● **Problem statement**
Once you find the line with "structure IoEffect where" in the data that follows, repeat it and every line after it exactly, through the line with "any other by".

● **Given data**
○ ○ ○ ○

-- ==== Sys2Proof/Config.lean ====
section
/-! DEFINITION. What an implementation fixes (the parameters of 00_scope.md R4, collected in `Part`) and the FREE
VALUES of the model: opaque constants without a body, so that no proof can use one value rather than another. -/

namespace Sys2Proof

/-- `PC_BITS` (R4, R24): 16 or 22. -/
inductive PcWidth where
  | bits16
  | bits22
deriving DecidableEq, Repr

/-- `SP_BITS` (R4, R29): 8 or 16. -/
inductive SpWidth where
  | bits8
  | bits16
deriving DecidableEq, Repr

/-- A byte of the state that a read or write function of `IoBehaviour` can look at or change (R72): any byte of the data
space as it stands, without the effects of an access (so every register and SFR, SREG, SP, EIND, RAMPZ, MCUCR and SRAM),
and the hidden state of R38. Log entry 11 says what is left out. -/
inductive IoCell where
  /-- the byte at a data-space address. -/
  | data (a : Word)
  /-- the request of the source at a place of `IrqTable`: raised is $01, and any byte but $00 raises it. -/
  | request (n : Nat)
  /-- `sleeping`, as a byte like a request. -/
  | sleeping
  /-- `irq_delay`, as a byte like a request: any byte but $00 sets it anew. -/
  | irqDelay
  /-- `wdt_count`, seen modulo 256; there is none on a part without a watchdog. -/
  | watchdog
deriving DecidableEq, Repr

/-- A byte computed from the state, from the byte written, and from oracle bytes: how a function of `IoBehaviour` (R72)
is given as plain data. DESIGN CHOICE (log entry 11): with `choose` every function of finitely many bytes can be
given. -/
inductive IoExpr where
  | const (v : Byte)
  /-- the byte the program writes; $00 in a read. -/
  | written
  /-- the k-th oracle byte of this access, a free value. -/
  | oracle (k : Nat)
  | cell (c : IoCell)
  | complement (e : IoExpr)
  | conj (e f : IoExpr)
  | disj (e f : IoExpr)
  | exclusive (e f : IoExpr)
  | plus (e f : IoExpr)
  | minus (e f : IoExpr)
  | shiftLeft (e : IoExpr) (n : Nat)
  | shiftRight (e : IoExpr) (n : Nat)
  /-- t where c is not $00, else f. -/
  | choose (c t f : IoExpr)
deriving DecidableEq, Repr

/-- One change of the state by a read or a write: the cell gets the value of the expression. -/
structure IoEffect where
  cell : IoCell
  value : IoExpr
deriving DecidableEq, Repr

/-- The read function and the write function of one SFR (R72): the byte a read gives, what a read changes, what a write
changes. All values are those of the state before the access. -/
structure SfrBehaviour where
  readValue : IoExpr
  onRead : List IoEffect
  onWrite : List IoEffect
deriving DecidableEq, Repr

/-- What a read and a write of one SFR do: `IoBehaviour` (20_memory.md R72), three common cases by name and any other by
its read and write function. -/
inductive SfrKind where
  /-- Plain storage: a read gives the last byte written (the default `IoBehaviour`, R4). -/
  | storage
  /-- A pin register: a read gives the levels on the pins, a free byte (R63, R415); a write has no readable trace. -/
  | pins
  /-- A status register: its device may set any flag before a read, and writing a 1 to a flag clears it (R71). -/
  | flags
  /-- Any other behaviour, by its read and write function (R72): a read that clears, a write that changes another SFR,
  a counter, a pair of registers at one address. -/
  | described (b : SfrBehaviour)
deriving DecidableEq, Repr

/-- One bit of an SFR, the SFR named by its data-space address. -/
structure SfrBit where
  addr : Nat
  bit  : BitVec 3
deriving DecidableEq, Repr

/-- One interrupt source of `IrqTable` (60_exceptions.md R402). -/
structure IrqSource where
  /-- (a) the word address control goes to. -/
  vector : PcWord
  /-- (b) its priority: the smaller rank is the better one; by default the vector address, the lowest first (R406). -/
  rank : Nat := vector.toNat
  /-- (c) the predicate over the SFR state that says whether it is enabled: a byte that is not $00; `none`: always. -/
  enable : Option IoExpr
  /-- (e) whether entry removes the request, or leaves it for software. -/
  ackClears : Bool
  /-- the flag of a `flags` SFR by which software withdraws the request (R403). -/
  flag : Option SfrBit
  /-- whether its device may withdraw the request by itself (R403). -/
  deviceWithdraws : Bool
deriving DecidableEq, Repr

/-- The part description: every parameter of R4 as plain data. A state carries the part it runs on, no instruction
changes it, and a claim about all parts is a claim about all states. -/
structure Part where
  /-- `PC_BITS`; `RET_BYTES` follows from it (`retBytes`). -/
  pcWidth : PcWidth
  /-- `FLASH_WORDS`: the number of implemented program words. -/
  flashWords : Nat
  /-- `HAS_MUL`: MUL MULS MULSU FMUL FMULS FMULSU exist. -/
  hasMul : Bool
  /-- `HAS_MOVW`. -/
  hasMovw : Bool
  /-- `HAS_JMP_CALL`: JMP and CALL exist. -/
  hasJmpCall : Bool
  /-- `HAS_IJMP_ICALL`: IJMP and ICALL exist. -/
  hasIjmpIcall : Bool
  /-- `HAS_EXT`: EICALL EIJMP ELPM exist, with the SFRs EIND and RAMPZ. -/
  hasExt : Bool
  /-- `HAS_LPM_RD`: `lpm Rd,Z` and `lpm Rd,Z+` exist. -/
  hasLpmRd : Bool
  /-- `HAS_STACK_OPS`: PUSH and POP exist. -/
  hasStackOps : Bool
  /-- `HAS_SPM`: SPM exists. -/
  hasSpm : Bool
  /-- `HAS_OCD`: the part has an on-chip debug system, so that BREAK stops it. -/
  hasOcd : Bool
  /-- `SP_BITS`. -/
  spWidth : SpWidth
  /-- `SRAM_START` of `DataMap` (20_memory.md R62). -/
  sramStart : Nat
  /-- `RAMEND` of `DataMap`: the last SRAM address. -/
  ramEnd : Nat
  /-- `IoBehaviour` of every SFR not named in `sfrKinds`; `none`: such an SFR is undescribed (R72). -/
  sfrDefault : Option SfrKind
  /-- `IoBehaviour` of single SFRs, by data-space address (SFR number A is at $20 + A). -/
  sfrKinds : List (Nat × SfrKind)
  /-- the SFR contents after reset (10_state.md R44), in canonical form over $00. -/
  sfrReset : List Host.Cell
  /-- the data-space address at which MCUCR is reached, if any (R32, R34): what an access does there is what `sfrKinds`
  and `sfrDefault` say of that address (R44, R72), and the byte `sfrReset` lists there is its reset value (R44). -/
  mcucrAddr : Option Nat
  /-- `SleepEnabled` as a truth table: bit v says whether SLEEP takes effect when MCUCR holds v (R351); false at the
  reset value (R44, `partWf`). -/
  sleepEnabled : BitVec 256
  /-- `IrqTable` (R402); a source is known by its place in the list. -/
  irqs : List IrqSource
  /-- `RESET_SP` (10_state.md R41). -/
  resetSp : Word
  /-- `Watchdog`: `none` absent, `some t` present with `WDT_TIMEOUT` = t cycles (R417). -/
  watchdog : Option Nat
deriving DecidableEq, Repr

/-- `SleepEnabled` that holds exactly when MCUCR is not $00: "a sleep state has been entered into MCUCR" (R351).
DESIGN CHOICE (log entry 10). -/
def sleepWhenEntered : BitVec 256 := BitVec.allOnes 256 <<< 1

/-- The part of `State.reset`: the default column of R4 with every optional group present, which is the machine of
the conventions of 95_test_vectors.md. -/
def Part.reference : Part where
  pcWidth := .bits16
  flashWords := 4096
  hasMul := true
  hasMovw := true
  hasJmpCall := true
  hasIjmpIcall := true
  hasExt := true
  hasLpmRd := true
  hasStackOps := true
  hasSpm := true
  hasOcd := false
  spWidth := .bits16
  sramStart := 0x0060
  ramEnd := 0x045F
  sfrDefault := some .storage
  sfrKinds := []
  sfrReset := []
  mcucrAddr := some 0x0055
  sleepEnabled := sleepWhenEntered
  irqs := []
  resetSp := 0x045F#16
  watchdog := none

/-- FREE VALUE: the byte a pin register gives at the n-th draw (R63, U9). -/
opaque Config.pinByte : Nat → Byte

/-- FREE VALUE: the flags a status register's device has newly raised at the n-th draw (R72, U9, U10). -/
opaque Config.flagsRaised : Nat → Byte

/-- FREE VALUE: the k-th oracle byte of the access to a described SFR at the n-th draw (R63, R72). -/
opaque Config.deviceByte : Nat → Nat → Byte

/-- FREE VALUE: what a described SFR sees at a data address that holds no byte (R45). -/
opaque Config.unwrittenByte : Nat → Byte

/-- FREE VALUE: whether source k raises its request at the boundary of the n-th draw (R403). -/
opaque Config.irqRaised : Nat → Nat → Bool

/-- FREE VALUE: whether source k's device withdraws its request at the boundary of the n-th draw (R403). -/
opaque Config.irqWithdrawn : Nat → Nat → Bool

/-- FREE VALUE: whether a write of SREG that takes I from 0 to 1 sets `irq_delay` (R411, U17). -/
opaque Config.sregWriteDelays : Nat → Bool

/-- FREE VALUE: whether an expired watchdog resets the machine at this boundary (R417, U8). -/
opaque Config.watchdogFires : Nat → Bool

end Sys2Proof
end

○ ○ ○ ○

● **Output for this task**
structure IoEffect where
  cell : IoCell
  value : IoExpr
deriving DecidableEq, Repr

/-- The read function and the write function of one SFR (R72): the byte a read gives, what a read changes, what a write
changes. All values are those of the state before the access. -/
structure SfrBehaviour where
  readValue : IoExpr
  onRead : List IoEffect
  onWrite : List IoEffect
deriving DecidableEq, Repr

/-- What a read and a write of one SFR do: `IoBehaviour` (20_memory.md R72), three common cases by name and any other by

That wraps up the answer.